WHAT IS EXPECTED
Output, please, exactly those lines of the listing that come before the line with "theorem cntLOf_le (s", along with that line itself.
BEGIN
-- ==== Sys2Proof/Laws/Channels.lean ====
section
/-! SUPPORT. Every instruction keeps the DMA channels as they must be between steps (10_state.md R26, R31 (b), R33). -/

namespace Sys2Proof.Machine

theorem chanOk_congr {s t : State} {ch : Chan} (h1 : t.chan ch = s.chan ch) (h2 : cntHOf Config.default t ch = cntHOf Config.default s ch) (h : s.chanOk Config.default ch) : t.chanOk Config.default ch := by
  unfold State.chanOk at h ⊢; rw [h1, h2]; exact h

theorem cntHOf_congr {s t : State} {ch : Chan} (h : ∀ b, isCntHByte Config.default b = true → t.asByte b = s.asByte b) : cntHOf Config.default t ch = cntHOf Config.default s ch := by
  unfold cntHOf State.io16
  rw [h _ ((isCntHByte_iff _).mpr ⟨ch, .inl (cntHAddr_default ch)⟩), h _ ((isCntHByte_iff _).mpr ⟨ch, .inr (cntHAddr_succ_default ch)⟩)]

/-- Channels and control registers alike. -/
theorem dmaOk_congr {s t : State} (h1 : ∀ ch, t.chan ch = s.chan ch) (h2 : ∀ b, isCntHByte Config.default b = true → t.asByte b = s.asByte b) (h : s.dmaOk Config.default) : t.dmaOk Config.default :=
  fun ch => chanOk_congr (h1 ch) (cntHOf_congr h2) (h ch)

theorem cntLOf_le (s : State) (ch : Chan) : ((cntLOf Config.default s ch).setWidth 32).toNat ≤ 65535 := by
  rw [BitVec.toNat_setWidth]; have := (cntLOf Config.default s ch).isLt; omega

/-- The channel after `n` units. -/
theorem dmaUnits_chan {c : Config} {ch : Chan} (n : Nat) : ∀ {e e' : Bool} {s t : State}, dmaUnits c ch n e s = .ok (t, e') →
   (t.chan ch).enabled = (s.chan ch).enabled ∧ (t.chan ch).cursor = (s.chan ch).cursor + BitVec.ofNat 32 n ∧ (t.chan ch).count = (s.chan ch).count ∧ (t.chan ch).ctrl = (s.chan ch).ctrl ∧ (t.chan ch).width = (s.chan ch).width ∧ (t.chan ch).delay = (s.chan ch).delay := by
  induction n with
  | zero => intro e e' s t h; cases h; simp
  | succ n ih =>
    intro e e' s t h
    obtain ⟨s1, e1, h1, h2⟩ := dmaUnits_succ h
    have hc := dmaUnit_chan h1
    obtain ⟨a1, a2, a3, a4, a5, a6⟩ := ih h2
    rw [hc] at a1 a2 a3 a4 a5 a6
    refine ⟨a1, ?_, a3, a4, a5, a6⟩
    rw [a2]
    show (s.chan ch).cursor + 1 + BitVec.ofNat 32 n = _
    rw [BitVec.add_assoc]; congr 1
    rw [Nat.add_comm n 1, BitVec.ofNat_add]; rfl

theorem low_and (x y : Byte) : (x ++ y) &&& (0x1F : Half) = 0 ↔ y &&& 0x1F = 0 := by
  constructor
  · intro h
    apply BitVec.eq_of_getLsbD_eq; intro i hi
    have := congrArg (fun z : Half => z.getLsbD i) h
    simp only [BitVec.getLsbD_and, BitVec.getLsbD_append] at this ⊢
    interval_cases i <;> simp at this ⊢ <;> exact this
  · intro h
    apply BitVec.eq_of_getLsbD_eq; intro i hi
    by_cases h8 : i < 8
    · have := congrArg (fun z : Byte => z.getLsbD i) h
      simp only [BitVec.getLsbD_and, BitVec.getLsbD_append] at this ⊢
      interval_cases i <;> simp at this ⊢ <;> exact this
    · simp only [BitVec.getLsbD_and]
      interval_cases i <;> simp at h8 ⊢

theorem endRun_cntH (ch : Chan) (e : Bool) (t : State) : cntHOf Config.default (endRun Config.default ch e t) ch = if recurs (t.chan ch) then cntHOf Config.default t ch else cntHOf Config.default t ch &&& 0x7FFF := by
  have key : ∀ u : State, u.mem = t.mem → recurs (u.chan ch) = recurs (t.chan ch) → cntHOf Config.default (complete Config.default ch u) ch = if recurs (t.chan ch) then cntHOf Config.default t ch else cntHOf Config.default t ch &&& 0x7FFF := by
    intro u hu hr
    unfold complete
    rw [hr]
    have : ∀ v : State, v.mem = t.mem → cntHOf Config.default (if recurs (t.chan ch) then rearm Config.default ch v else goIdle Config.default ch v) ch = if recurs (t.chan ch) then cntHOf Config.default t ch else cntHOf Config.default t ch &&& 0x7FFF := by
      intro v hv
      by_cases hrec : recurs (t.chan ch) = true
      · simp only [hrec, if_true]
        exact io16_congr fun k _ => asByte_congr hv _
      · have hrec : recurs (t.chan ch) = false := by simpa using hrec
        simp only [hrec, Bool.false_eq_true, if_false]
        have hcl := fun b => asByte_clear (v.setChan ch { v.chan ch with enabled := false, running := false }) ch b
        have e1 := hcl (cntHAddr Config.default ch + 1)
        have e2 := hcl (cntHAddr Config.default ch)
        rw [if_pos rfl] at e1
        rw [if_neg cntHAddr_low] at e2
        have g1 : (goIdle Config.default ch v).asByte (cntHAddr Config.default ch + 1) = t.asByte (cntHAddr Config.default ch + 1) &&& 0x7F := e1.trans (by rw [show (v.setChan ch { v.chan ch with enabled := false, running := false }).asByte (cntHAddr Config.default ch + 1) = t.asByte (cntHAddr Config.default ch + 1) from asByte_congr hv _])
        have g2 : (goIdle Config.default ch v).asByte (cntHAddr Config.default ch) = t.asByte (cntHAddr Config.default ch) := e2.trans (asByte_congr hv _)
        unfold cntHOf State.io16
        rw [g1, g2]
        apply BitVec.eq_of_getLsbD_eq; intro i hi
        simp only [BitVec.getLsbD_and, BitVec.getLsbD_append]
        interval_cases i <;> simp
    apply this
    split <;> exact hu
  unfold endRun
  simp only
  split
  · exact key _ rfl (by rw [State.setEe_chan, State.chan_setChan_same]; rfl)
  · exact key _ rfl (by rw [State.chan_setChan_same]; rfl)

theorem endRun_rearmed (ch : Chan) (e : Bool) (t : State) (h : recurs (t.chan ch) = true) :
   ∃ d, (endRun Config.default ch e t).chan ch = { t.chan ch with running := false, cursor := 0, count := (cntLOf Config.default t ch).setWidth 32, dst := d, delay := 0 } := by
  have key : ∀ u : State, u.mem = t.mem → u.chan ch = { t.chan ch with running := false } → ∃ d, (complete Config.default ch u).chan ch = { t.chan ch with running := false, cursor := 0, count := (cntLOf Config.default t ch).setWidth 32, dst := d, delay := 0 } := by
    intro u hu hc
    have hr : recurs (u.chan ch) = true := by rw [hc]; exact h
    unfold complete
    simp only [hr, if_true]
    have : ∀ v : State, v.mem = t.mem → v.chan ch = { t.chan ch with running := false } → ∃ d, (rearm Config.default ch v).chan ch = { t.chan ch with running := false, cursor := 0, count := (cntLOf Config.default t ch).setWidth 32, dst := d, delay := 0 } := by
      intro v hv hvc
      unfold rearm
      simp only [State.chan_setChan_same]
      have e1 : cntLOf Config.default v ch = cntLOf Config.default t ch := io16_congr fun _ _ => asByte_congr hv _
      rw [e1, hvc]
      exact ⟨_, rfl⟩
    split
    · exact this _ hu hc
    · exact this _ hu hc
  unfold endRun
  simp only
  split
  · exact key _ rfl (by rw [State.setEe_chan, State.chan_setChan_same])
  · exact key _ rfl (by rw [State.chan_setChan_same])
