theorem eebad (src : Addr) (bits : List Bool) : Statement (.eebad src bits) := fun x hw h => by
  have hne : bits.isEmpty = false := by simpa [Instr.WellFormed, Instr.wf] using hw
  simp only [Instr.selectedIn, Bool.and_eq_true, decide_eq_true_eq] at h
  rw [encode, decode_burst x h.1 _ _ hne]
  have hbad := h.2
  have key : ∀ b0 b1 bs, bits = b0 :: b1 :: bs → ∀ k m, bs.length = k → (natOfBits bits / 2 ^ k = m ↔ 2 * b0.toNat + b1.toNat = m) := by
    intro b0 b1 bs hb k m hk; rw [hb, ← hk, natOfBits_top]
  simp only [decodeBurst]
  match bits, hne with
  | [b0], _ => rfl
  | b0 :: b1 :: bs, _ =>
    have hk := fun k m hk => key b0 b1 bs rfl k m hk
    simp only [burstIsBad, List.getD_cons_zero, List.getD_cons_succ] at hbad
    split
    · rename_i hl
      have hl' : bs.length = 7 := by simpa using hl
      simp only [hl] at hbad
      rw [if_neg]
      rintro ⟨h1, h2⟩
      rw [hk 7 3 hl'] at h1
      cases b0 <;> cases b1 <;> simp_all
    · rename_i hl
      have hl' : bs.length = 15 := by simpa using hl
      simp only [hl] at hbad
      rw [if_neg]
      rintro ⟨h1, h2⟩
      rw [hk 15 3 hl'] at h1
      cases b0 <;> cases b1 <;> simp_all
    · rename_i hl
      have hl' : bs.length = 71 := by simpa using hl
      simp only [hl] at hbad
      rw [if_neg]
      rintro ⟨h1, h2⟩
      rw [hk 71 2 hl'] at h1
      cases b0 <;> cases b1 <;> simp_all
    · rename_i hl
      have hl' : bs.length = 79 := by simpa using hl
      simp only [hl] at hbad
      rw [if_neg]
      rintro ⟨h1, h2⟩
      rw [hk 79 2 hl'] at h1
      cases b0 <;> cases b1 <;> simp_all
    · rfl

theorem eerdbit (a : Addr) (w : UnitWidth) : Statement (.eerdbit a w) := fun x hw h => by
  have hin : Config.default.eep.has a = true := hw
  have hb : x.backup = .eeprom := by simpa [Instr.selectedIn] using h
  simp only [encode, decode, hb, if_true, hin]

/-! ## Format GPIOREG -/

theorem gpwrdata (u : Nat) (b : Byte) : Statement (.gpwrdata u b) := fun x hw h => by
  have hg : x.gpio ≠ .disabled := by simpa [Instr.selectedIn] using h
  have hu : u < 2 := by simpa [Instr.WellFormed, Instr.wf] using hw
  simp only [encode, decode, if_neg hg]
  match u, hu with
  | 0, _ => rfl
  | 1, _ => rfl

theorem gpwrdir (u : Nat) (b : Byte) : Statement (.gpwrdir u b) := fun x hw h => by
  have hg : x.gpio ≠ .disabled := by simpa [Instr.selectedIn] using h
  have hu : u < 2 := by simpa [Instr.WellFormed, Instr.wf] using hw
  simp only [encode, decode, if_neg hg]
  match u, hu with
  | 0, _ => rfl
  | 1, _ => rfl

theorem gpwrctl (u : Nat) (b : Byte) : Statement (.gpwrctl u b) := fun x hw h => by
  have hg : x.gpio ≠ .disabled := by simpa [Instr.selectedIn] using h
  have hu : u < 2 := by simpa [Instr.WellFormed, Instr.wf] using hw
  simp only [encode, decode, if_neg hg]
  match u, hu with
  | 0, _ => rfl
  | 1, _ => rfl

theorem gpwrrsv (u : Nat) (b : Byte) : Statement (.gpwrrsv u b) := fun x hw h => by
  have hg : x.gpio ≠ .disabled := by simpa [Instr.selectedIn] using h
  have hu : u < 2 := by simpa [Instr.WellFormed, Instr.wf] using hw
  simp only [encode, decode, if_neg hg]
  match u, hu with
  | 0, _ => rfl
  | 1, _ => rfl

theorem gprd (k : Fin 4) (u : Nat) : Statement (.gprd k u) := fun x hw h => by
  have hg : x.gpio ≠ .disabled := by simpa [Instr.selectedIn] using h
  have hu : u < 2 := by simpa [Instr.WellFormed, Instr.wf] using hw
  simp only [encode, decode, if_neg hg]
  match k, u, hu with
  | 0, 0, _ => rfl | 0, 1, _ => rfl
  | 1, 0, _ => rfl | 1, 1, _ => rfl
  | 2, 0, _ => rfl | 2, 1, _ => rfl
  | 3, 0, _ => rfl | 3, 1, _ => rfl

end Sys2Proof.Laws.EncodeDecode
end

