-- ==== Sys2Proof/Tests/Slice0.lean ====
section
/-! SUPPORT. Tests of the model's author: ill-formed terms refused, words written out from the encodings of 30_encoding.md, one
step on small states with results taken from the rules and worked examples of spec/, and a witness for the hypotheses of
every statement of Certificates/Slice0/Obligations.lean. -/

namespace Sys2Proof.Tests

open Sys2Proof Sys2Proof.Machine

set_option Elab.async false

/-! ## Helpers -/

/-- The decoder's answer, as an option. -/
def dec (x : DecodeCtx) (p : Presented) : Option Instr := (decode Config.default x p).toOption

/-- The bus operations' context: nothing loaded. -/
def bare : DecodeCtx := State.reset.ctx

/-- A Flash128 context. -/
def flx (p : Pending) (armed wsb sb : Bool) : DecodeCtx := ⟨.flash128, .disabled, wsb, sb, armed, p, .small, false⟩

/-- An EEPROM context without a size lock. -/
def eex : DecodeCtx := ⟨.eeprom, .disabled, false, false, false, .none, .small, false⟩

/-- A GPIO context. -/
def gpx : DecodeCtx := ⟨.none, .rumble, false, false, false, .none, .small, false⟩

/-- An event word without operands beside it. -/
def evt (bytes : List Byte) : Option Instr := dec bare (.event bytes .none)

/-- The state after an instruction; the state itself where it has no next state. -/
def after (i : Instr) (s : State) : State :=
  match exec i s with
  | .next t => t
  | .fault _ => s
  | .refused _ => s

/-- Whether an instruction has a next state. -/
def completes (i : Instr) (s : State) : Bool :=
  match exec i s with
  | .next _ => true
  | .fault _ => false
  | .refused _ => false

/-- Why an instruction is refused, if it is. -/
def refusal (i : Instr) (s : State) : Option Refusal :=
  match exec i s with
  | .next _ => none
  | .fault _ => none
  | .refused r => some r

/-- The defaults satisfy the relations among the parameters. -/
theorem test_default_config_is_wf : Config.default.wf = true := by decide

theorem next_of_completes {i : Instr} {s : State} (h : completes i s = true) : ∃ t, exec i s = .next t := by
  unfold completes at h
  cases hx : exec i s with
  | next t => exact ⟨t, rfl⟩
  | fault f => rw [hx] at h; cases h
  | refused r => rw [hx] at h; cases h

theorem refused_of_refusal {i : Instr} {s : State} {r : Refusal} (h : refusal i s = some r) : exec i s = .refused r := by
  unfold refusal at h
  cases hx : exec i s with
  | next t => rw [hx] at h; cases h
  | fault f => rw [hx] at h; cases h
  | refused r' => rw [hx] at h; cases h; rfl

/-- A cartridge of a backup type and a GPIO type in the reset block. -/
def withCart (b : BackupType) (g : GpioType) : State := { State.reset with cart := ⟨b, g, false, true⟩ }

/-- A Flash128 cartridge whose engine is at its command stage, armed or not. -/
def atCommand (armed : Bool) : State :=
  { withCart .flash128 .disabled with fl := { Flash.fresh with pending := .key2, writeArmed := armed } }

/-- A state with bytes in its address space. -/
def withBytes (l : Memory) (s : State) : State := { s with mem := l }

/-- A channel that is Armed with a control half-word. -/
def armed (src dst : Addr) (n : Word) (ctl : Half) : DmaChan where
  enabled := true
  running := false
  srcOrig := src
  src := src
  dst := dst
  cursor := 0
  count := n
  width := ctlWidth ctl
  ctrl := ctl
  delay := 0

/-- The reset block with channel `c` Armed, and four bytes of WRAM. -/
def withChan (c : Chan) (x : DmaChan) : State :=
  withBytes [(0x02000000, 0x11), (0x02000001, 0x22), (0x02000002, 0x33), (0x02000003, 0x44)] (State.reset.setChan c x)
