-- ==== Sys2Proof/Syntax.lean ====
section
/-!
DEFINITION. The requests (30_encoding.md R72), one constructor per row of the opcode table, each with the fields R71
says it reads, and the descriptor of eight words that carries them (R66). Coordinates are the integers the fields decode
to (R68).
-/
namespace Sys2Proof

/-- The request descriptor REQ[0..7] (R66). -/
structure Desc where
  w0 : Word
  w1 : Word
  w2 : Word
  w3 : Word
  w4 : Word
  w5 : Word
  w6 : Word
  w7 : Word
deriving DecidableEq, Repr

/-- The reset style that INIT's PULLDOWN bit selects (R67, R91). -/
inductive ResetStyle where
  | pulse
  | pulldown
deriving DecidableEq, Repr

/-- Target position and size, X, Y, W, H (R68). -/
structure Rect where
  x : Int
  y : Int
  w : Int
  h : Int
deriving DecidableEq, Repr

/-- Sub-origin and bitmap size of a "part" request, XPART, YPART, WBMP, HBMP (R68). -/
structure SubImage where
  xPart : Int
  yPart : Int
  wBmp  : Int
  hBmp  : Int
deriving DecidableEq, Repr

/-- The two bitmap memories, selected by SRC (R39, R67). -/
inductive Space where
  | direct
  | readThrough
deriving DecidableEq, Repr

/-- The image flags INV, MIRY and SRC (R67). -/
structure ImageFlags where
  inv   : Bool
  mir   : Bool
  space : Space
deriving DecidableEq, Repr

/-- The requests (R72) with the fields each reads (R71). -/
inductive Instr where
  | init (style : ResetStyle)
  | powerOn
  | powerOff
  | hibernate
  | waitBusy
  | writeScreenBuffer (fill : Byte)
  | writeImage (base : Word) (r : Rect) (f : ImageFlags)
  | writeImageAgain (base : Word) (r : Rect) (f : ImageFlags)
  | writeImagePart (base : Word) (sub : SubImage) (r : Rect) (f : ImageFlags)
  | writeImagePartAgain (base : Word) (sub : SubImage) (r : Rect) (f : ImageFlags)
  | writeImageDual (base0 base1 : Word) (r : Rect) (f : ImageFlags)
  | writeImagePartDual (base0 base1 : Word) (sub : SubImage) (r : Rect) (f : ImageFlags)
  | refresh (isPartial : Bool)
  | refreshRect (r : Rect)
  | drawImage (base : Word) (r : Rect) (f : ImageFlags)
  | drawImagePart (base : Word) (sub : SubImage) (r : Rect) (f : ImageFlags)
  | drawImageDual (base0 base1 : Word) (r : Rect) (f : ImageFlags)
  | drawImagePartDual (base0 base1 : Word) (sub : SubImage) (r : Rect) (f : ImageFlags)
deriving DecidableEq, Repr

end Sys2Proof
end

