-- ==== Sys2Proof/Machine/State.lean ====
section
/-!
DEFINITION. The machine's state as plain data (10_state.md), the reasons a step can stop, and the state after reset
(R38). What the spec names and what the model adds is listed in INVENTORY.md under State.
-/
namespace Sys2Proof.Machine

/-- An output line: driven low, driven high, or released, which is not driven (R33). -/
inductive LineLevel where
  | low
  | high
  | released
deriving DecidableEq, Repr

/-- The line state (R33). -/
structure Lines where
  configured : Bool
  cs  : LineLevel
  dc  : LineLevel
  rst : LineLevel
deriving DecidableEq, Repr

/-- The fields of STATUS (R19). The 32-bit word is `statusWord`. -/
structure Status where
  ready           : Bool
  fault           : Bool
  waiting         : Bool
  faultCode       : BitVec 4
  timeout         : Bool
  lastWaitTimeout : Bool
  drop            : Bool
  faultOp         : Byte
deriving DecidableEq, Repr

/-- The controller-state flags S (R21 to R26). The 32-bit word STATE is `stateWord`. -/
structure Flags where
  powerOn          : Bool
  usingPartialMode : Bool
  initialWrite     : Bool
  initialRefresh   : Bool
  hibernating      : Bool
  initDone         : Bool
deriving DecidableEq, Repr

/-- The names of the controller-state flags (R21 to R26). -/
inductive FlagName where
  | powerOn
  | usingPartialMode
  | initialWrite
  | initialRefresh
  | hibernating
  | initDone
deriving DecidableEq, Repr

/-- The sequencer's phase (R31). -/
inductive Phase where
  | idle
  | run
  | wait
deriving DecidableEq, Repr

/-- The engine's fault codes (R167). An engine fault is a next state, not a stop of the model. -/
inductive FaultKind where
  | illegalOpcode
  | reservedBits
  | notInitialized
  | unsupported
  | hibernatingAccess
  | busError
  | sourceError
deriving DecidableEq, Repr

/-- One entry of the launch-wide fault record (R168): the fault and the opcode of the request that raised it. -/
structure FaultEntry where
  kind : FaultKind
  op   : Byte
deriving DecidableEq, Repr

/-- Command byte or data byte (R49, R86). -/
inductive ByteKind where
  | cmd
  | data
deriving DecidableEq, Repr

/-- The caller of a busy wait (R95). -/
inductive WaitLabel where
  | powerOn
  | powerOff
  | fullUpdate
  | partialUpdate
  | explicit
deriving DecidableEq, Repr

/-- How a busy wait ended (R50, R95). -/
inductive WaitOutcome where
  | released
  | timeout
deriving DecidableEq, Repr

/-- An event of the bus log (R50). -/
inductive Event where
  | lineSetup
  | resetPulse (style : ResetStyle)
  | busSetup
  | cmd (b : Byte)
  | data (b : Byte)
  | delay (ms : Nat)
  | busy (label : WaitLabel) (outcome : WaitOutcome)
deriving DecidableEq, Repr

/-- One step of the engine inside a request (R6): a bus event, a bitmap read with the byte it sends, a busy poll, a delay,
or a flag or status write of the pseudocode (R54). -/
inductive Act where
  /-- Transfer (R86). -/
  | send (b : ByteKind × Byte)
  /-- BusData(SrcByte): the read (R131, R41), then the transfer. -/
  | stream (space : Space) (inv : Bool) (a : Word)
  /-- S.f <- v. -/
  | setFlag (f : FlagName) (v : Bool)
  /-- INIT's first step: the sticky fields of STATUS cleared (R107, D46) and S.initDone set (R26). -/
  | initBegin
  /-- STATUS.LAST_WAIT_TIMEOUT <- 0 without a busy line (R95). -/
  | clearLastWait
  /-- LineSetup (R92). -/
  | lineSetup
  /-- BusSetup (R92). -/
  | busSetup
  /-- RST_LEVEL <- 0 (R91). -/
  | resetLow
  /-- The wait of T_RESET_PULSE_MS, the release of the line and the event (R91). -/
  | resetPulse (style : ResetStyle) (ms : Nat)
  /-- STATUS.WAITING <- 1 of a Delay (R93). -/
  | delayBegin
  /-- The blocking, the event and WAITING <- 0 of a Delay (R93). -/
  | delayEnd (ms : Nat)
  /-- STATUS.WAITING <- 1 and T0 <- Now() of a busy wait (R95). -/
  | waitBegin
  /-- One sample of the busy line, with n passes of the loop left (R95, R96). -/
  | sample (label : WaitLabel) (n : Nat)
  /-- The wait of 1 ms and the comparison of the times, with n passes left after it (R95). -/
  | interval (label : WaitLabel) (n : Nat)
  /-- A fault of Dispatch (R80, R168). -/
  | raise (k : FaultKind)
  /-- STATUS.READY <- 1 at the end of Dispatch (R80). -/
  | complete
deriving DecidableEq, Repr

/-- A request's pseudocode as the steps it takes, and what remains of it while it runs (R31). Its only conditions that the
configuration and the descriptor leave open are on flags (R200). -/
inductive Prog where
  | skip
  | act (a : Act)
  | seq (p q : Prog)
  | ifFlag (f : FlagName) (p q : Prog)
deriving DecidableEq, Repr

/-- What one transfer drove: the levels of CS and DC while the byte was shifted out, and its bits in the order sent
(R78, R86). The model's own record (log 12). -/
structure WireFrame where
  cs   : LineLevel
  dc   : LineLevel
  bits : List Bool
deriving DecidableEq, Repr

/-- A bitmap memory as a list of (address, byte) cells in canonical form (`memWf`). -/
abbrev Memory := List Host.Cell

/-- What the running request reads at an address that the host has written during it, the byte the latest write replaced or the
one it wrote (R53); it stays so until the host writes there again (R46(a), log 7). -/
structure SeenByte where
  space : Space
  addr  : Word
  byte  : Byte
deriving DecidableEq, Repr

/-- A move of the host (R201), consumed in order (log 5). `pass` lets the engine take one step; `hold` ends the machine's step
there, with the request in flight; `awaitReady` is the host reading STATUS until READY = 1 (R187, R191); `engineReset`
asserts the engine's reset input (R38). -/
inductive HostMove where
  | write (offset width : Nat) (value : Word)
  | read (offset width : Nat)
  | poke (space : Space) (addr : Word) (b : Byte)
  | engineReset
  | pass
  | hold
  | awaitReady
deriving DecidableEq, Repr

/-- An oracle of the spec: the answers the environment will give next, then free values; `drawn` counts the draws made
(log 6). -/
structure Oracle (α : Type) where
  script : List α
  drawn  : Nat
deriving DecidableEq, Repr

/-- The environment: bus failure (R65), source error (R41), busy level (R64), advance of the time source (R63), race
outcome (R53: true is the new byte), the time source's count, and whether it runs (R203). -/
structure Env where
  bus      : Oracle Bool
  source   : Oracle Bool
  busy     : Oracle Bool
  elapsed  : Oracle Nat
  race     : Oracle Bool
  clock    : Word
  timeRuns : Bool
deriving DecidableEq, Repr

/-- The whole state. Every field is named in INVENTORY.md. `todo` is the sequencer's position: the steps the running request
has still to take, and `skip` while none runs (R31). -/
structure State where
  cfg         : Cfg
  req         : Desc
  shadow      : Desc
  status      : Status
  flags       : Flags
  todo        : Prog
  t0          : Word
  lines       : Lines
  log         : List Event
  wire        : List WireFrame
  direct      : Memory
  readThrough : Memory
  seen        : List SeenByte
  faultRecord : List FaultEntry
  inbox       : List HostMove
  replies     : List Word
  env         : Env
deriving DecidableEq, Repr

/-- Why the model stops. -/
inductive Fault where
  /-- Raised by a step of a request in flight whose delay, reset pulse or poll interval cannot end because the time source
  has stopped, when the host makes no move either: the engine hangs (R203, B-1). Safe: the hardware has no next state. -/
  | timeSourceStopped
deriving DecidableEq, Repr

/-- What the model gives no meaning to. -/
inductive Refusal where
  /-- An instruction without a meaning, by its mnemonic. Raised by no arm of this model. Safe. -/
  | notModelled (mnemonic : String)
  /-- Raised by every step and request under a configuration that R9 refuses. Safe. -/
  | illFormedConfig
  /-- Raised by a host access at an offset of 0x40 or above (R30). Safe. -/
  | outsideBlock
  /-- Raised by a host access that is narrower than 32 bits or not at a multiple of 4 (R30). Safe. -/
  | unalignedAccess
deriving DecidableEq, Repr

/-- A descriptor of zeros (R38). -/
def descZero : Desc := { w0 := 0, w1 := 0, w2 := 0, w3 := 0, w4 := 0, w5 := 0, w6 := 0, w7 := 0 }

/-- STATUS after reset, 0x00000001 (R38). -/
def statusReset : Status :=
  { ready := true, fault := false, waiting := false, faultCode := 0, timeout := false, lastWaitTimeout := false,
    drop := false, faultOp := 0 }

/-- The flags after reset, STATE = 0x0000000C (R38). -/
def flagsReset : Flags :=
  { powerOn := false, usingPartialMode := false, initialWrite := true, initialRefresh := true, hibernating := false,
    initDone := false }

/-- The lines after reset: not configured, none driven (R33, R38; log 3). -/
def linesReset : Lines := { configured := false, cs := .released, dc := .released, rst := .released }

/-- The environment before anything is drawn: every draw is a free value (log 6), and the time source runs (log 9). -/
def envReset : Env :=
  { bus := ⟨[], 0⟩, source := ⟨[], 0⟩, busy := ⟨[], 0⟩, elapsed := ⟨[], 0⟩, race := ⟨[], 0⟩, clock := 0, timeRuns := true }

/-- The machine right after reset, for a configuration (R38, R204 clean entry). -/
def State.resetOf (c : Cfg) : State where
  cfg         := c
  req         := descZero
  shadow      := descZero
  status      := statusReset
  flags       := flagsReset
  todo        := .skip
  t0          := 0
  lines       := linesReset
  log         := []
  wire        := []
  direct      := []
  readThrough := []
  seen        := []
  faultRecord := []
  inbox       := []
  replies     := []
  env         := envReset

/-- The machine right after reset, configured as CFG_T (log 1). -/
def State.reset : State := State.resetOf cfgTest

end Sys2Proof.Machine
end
END
TASK RESPONSE
-- ==== Sys2Proof/Laws/Channels.lean ====
section
/-! SUPPORT. Every instruction keeps the DMA channels as they must be between steps (10_state.md R26, R31 (b), R33). -/

namespace Sys2Proof.Machine

theorem chanOk_congr {s t : State} {ch : Chan} (h1 : t.chan ch = s.chan ch) (h2 : cntHOf Config.default t ch = cntHOf Config.default s ch) (h : s.chanOk Config.default ch) : t.chanOk Config.default ch := by
  unfold State.chanOk at h ⊢; rw [h1, h2]; exact h

theorem cntHOf_congr {s t : State} {ch : Chan} (h : ∀ b, isCntHByte Config.default b = true → t.asByte b = s.asByte b) : cntHOf Config.default t ch = cntHOf Config.default s ch := by
  unfold cntHOf State.io16
  rw [h _ ((isCntHByte_iff _).mpr ⟨ch, .inl (cntHAddr_default ch)⟩), h _ ((isCntHByte_iff _).mpr ⟨ch, .inr (cntHAddr_succ_default ch)⟩)]

/-- Channels and control registers alike. -/
theorem dmaOk_congr {s t : State} (h1 : ∀ ch, t.chan ch = s.chan ch) (h2 : ∀ b, isCntHByte Config.default b = true → t.asByte b = s.asByte b) (h : s.dmaOk Config.default) : t.dmaOk Config.default :=
  fun ch => chanOk_congr (h1 ch) (cntHOf_congr h2) (h ch)

theorem cntLOf_le (s : State) (ch : Chan) : ((cntLOf Config.default s ch).setWidth 32).toNat ≤ 65535 := by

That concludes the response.